TASK DETAILS: Write out, word for word, the part of the listing below that opens with the line containing "special operands is" and closes with the line containing "def Obligations.LaneFloatFunctionResults : Prop", keeping both of those lines and adding no others.

DATASET RECORDS:
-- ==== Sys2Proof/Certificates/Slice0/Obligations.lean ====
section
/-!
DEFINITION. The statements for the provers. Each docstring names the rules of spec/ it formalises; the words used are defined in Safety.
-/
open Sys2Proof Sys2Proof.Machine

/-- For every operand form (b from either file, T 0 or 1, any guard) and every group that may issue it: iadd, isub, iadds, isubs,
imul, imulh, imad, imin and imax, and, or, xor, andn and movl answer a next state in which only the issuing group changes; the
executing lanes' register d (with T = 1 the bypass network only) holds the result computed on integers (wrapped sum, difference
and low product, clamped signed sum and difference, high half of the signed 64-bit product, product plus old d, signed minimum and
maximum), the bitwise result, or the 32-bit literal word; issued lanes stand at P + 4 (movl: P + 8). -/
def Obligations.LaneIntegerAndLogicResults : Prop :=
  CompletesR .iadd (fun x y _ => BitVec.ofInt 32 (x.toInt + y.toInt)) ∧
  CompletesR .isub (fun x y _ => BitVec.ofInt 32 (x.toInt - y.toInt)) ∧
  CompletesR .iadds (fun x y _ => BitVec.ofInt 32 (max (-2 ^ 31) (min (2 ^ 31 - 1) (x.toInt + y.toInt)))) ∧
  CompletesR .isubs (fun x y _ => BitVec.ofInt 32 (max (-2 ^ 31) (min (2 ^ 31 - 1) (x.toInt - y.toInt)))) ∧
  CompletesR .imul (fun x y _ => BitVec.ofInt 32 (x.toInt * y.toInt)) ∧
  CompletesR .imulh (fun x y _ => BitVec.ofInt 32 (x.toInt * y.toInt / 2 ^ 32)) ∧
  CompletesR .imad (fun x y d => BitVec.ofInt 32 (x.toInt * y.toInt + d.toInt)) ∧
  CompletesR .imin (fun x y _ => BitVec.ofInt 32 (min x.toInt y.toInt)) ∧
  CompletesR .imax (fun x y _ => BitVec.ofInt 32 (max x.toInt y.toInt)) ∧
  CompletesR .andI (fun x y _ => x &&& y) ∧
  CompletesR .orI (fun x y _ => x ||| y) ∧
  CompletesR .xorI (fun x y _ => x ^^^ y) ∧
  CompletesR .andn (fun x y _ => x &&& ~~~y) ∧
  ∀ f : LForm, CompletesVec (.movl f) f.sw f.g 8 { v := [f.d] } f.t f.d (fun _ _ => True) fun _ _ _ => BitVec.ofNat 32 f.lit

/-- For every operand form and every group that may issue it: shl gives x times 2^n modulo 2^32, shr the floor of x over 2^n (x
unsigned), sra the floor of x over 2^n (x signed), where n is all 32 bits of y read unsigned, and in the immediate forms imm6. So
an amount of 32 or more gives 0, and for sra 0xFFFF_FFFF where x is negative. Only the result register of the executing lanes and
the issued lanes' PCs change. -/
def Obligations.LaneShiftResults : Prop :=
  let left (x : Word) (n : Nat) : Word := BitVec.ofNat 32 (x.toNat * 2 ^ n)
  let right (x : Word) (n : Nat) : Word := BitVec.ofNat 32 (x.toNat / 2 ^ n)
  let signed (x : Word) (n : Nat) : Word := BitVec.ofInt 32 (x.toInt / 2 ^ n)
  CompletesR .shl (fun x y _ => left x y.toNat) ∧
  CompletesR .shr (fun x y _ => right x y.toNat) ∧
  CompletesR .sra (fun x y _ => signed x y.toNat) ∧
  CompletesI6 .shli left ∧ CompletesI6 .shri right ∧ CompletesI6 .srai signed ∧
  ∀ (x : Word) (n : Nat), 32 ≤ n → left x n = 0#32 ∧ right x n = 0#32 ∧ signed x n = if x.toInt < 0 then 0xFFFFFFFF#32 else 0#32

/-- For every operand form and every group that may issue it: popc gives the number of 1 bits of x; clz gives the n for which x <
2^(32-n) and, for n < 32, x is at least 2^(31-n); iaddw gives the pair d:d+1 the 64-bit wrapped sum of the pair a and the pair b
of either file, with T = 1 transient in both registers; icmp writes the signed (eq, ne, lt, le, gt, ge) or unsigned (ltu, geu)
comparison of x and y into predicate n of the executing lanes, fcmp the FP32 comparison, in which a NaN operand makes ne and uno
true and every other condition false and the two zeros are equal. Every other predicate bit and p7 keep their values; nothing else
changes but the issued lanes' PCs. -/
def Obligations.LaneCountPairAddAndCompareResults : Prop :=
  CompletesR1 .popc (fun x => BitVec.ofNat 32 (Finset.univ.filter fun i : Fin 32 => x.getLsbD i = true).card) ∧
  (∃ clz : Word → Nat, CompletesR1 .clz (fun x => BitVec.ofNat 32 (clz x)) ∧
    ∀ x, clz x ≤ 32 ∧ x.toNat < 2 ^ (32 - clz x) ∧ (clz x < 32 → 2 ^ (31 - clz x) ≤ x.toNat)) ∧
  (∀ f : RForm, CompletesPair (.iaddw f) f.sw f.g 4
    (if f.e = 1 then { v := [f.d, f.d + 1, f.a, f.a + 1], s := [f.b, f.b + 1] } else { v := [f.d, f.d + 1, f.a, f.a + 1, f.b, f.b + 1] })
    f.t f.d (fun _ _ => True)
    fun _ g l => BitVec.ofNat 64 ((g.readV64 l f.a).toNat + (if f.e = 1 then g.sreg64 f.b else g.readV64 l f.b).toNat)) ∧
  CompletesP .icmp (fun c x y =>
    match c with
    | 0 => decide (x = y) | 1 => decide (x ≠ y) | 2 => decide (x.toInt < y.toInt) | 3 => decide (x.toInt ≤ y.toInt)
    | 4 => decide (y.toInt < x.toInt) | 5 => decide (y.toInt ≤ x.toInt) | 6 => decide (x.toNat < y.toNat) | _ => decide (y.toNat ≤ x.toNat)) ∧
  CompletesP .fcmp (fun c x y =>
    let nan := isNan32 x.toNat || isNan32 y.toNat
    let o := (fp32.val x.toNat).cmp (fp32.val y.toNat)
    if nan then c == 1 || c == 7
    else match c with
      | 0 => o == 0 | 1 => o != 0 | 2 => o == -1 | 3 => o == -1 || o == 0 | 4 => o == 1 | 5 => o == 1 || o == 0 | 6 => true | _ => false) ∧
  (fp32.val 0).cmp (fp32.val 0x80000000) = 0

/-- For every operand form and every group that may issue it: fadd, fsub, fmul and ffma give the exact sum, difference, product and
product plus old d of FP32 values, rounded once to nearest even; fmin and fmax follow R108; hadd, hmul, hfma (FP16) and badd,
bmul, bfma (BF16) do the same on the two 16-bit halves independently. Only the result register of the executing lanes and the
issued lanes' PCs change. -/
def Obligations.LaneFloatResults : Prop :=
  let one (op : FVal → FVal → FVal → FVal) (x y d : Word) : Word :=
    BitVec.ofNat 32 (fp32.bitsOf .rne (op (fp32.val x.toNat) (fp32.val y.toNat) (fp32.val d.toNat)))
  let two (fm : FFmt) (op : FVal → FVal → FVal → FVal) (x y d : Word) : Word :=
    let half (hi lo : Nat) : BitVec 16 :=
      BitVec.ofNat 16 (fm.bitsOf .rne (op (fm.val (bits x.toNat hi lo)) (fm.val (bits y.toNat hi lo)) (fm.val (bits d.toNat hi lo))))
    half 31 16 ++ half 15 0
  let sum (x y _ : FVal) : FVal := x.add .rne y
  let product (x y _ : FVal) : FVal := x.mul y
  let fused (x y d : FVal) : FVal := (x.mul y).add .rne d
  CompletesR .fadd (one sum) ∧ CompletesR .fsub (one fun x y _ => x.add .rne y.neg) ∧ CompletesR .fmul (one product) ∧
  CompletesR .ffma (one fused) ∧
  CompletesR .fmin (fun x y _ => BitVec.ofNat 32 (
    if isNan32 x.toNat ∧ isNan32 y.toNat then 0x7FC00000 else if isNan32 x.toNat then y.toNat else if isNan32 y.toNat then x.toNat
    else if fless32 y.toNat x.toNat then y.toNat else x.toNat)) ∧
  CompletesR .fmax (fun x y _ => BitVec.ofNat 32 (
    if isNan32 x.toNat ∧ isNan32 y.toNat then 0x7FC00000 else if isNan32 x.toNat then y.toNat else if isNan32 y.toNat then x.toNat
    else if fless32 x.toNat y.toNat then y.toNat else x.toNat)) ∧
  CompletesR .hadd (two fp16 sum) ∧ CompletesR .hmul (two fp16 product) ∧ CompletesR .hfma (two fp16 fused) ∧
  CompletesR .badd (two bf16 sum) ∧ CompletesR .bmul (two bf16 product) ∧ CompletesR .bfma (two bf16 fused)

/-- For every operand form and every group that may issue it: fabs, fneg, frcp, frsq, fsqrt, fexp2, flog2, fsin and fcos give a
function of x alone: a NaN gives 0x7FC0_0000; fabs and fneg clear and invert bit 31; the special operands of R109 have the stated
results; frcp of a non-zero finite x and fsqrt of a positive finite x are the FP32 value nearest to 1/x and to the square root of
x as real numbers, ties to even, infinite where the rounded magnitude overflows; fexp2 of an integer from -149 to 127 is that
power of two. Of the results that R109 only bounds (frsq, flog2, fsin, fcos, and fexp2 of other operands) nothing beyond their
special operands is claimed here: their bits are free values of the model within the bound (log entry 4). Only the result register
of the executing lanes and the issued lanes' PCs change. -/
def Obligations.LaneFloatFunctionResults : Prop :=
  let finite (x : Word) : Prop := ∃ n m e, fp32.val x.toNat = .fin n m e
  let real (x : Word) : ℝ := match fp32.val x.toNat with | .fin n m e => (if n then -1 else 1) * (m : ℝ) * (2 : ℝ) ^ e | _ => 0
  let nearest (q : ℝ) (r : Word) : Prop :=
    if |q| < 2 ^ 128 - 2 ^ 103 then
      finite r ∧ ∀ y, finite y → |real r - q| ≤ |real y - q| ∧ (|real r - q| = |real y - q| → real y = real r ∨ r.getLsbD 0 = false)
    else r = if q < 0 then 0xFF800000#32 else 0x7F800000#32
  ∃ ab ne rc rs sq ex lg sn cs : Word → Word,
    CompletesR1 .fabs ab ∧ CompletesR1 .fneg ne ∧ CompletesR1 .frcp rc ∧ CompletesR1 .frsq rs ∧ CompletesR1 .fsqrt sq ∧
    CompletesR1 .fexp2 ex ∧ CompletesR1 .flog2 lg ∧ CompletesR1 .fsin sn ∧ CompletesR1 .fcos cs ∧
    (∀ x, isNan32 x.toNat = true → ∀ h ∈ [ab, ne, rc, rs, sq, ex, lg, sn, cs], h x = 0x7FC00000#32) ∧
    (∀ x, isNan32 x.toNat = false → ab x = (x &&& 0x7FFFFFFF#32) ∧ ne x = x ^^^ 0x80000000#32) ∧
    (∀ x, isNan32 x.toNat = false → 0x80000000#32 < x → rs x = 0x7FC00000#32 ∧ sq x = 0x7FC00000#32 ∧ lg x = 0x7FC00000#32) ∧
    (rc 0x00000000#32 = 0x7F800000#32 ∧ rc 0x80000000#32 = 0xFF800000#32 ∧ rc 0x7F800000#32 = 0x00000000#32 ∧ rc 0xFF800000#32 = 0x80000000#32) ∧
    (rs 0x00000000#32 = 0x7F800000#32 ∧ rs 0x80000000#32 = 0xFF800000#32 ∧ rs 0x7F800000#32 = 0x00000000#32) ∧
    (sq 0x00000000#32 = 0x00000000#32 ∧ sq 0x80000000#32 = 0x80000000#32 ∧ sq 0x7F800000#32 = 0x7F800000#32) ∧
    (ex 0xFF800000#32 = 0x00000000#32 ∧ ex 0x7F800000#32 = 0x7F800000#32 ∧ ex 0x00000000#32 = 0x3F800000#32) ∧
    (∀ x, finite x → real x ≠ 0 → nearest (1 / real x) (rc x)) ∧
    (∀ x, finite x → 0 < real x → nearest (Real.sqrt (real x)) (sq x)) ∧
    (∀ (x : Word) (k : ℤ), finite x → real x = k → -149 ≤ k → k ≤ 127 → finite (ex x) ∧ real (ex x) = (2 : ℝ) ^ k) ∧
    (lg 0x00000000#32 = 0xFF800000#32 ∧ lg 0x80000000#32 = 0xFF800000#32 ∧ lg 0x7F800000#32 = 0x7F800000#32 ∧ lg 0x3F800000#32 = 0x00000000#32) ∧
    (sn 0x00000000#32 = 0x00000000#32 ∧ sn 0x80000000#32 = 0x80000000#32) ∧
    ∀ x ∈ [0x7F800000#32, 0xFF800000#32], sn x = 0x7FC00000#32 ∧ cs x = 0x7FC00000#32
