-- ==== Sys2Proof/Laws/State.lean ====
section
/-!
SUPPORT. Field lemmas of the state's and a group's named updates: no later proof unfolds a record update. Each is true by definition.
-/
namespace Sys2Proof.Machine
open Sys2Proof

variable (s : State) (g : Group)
* * *
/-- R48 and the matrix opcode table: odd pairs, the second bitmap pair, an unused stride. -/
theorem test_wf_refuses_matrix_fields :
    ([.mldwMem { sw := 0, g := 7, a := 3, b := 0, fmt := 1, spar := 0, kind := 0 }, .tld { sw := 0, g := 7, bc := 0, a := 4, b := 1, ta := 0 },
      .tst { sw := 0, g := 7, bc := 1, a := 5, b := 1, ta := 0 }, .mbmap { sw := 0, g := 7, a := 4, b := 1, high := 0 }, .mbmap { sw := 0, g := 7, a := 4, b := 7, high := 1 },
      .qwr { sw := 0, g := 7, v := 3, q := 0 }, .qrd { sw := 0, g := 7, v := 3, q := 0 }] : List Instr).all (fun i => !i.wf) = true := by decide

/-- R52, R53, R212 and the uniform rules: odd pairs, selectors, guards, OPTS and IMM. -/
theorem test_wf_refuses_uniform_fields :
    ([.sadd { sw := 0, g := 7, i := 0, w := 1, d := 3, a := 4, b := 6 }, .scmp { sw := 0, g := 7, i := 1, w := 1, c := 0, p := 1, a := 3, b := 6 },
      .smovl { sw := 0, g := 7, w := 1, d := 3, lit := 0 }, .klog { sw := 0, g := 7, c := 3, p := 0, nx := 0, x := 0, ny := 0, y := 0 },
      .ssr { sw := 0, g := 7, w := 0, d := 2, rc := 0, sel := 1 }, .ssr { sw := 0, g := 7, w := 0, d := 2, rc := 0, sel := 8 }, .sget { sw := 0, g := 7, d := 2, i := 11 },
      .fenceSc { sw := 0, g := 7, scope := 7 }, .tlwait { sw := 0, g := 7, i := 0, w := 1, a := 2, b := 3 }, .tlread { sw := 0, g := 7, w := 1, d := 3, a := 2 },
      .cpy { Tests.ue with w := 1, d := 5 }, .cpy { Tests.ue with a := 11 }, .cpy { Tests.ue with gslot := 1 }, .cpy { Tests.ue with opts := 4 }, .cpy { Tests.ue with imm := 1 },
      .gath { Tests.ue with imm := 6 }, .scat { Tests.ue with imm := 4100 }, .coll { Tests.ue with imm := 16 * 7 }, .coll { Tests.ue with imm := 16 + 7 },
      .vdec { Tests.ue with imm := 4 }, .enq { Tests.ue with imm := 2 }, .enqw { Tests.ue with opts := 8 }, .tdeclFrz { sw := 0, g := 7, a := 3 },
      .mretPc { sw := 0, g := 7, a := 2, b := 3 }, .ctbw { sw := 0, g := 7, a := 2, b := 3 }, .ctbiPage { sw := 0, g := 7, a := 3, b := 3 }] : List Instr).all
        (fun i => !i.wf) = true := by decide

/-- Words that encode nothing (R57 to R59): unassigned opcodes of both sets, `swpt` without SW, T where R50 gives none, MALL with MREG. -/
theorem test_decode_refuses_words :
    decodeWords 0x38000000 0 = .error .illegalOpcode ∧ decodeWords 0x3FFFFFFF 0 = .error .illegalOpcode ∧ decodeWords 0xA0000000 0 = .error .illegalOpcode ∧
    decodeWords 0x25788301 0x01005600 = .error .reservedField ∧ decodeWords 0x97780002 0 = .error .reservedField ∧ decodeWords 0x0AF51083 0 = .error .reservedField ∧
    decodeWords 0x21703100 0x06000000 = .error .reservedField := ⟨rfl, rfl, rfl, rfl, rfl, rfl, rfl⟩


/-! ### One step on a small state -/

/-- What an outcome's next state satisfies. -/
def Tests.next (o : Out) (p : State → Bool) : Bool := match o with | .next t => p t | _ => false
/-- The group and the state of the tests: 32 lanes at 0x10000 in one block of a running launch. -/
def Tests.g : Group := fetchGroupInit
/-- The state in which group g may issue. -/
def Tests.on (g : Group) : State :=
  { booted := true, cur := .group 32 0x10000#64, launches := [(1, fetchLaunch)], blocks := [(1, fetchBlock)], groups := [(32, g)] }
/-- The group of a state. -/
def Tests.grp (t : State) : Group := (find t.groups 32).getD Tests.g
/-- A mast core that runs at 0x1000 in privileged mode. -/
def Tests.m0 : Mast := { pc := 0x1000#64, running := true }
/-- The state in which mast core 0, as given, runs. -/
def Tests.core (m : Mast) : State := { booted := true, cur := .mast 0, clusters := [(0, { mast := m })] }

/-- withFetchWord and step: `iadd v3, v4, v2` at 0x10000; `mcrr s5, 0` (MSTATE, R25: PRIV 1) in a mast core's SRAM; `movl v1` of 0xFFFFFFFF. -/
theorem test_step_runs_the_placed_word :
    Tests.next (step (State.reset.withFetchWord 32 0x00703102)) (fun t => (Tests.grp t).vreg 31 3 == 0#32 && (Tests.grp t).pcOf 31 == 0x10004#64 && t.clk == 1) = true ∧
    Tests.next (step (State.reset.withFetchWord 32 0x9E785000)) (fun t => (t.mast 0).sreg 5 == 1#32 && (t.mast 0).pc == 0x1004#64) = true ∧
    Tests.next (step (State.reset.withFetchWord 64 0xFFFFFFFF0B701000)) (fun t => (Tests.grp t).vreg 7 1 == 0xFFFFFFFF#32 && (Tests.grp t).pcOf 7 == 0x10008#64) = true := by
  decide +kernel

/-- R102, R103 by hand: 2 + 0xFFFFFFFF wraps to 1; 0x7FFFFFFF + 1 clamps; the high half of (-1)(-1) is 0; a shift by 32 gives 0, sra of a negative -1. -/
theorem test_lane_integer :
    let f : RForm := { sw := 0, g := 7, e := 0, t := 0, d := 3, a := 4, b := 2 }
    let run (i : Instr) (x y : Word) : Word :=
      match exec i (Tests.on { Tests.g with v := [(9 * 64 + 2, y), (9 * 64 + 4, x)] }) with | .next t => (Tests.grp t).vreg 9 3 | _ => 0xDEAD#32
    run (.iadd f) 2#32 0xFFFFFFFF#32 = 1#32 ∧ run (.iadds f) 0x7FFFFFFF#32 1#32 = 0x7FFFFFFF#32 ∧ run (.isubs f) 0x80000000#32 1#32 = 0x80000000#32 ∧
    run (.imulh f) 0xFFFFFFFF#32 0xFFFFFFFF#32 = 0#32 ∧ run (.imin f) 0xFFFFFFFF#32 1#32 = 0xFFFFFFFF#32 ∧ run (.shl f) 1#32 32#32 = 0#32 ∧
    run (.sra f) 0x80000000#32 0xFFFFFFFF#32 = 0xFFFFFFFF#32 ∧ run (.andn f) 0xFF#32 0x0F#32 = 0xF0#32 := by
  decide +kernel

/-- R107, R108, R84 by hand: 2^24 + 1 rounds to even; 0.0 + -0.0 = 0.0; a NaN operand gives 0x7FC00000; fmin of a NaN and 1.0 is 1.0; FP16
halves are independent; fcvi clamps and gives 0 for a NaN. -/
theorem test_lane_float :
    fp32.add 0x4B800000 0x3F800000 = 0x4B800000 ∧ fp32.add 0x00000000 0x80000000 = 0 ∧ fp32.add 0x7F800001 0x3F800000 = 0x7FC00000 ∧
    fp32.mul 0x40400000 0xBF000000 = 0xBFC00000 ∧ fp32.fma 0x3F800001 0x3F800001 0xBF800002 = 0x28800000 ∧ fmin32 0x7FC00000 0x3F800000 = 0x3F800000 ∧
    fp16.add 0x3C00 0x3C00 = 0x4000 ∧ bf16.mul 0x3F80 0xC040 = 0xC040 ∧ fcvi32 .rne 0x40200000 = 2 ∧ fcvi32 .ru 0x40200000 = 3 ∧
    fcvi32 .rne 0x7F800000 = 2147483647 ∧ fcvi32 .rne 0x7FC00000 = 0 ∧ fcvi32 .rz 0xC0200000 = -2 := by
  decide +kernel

ANSWER:
special operands is claimed here: their bits are free values of the model within the bound (log entry 4). Only the result register
of the executing lanes and the issued lanes' PCs change. -/
def Obligations.LaneFloatFunctionResults : Prop :=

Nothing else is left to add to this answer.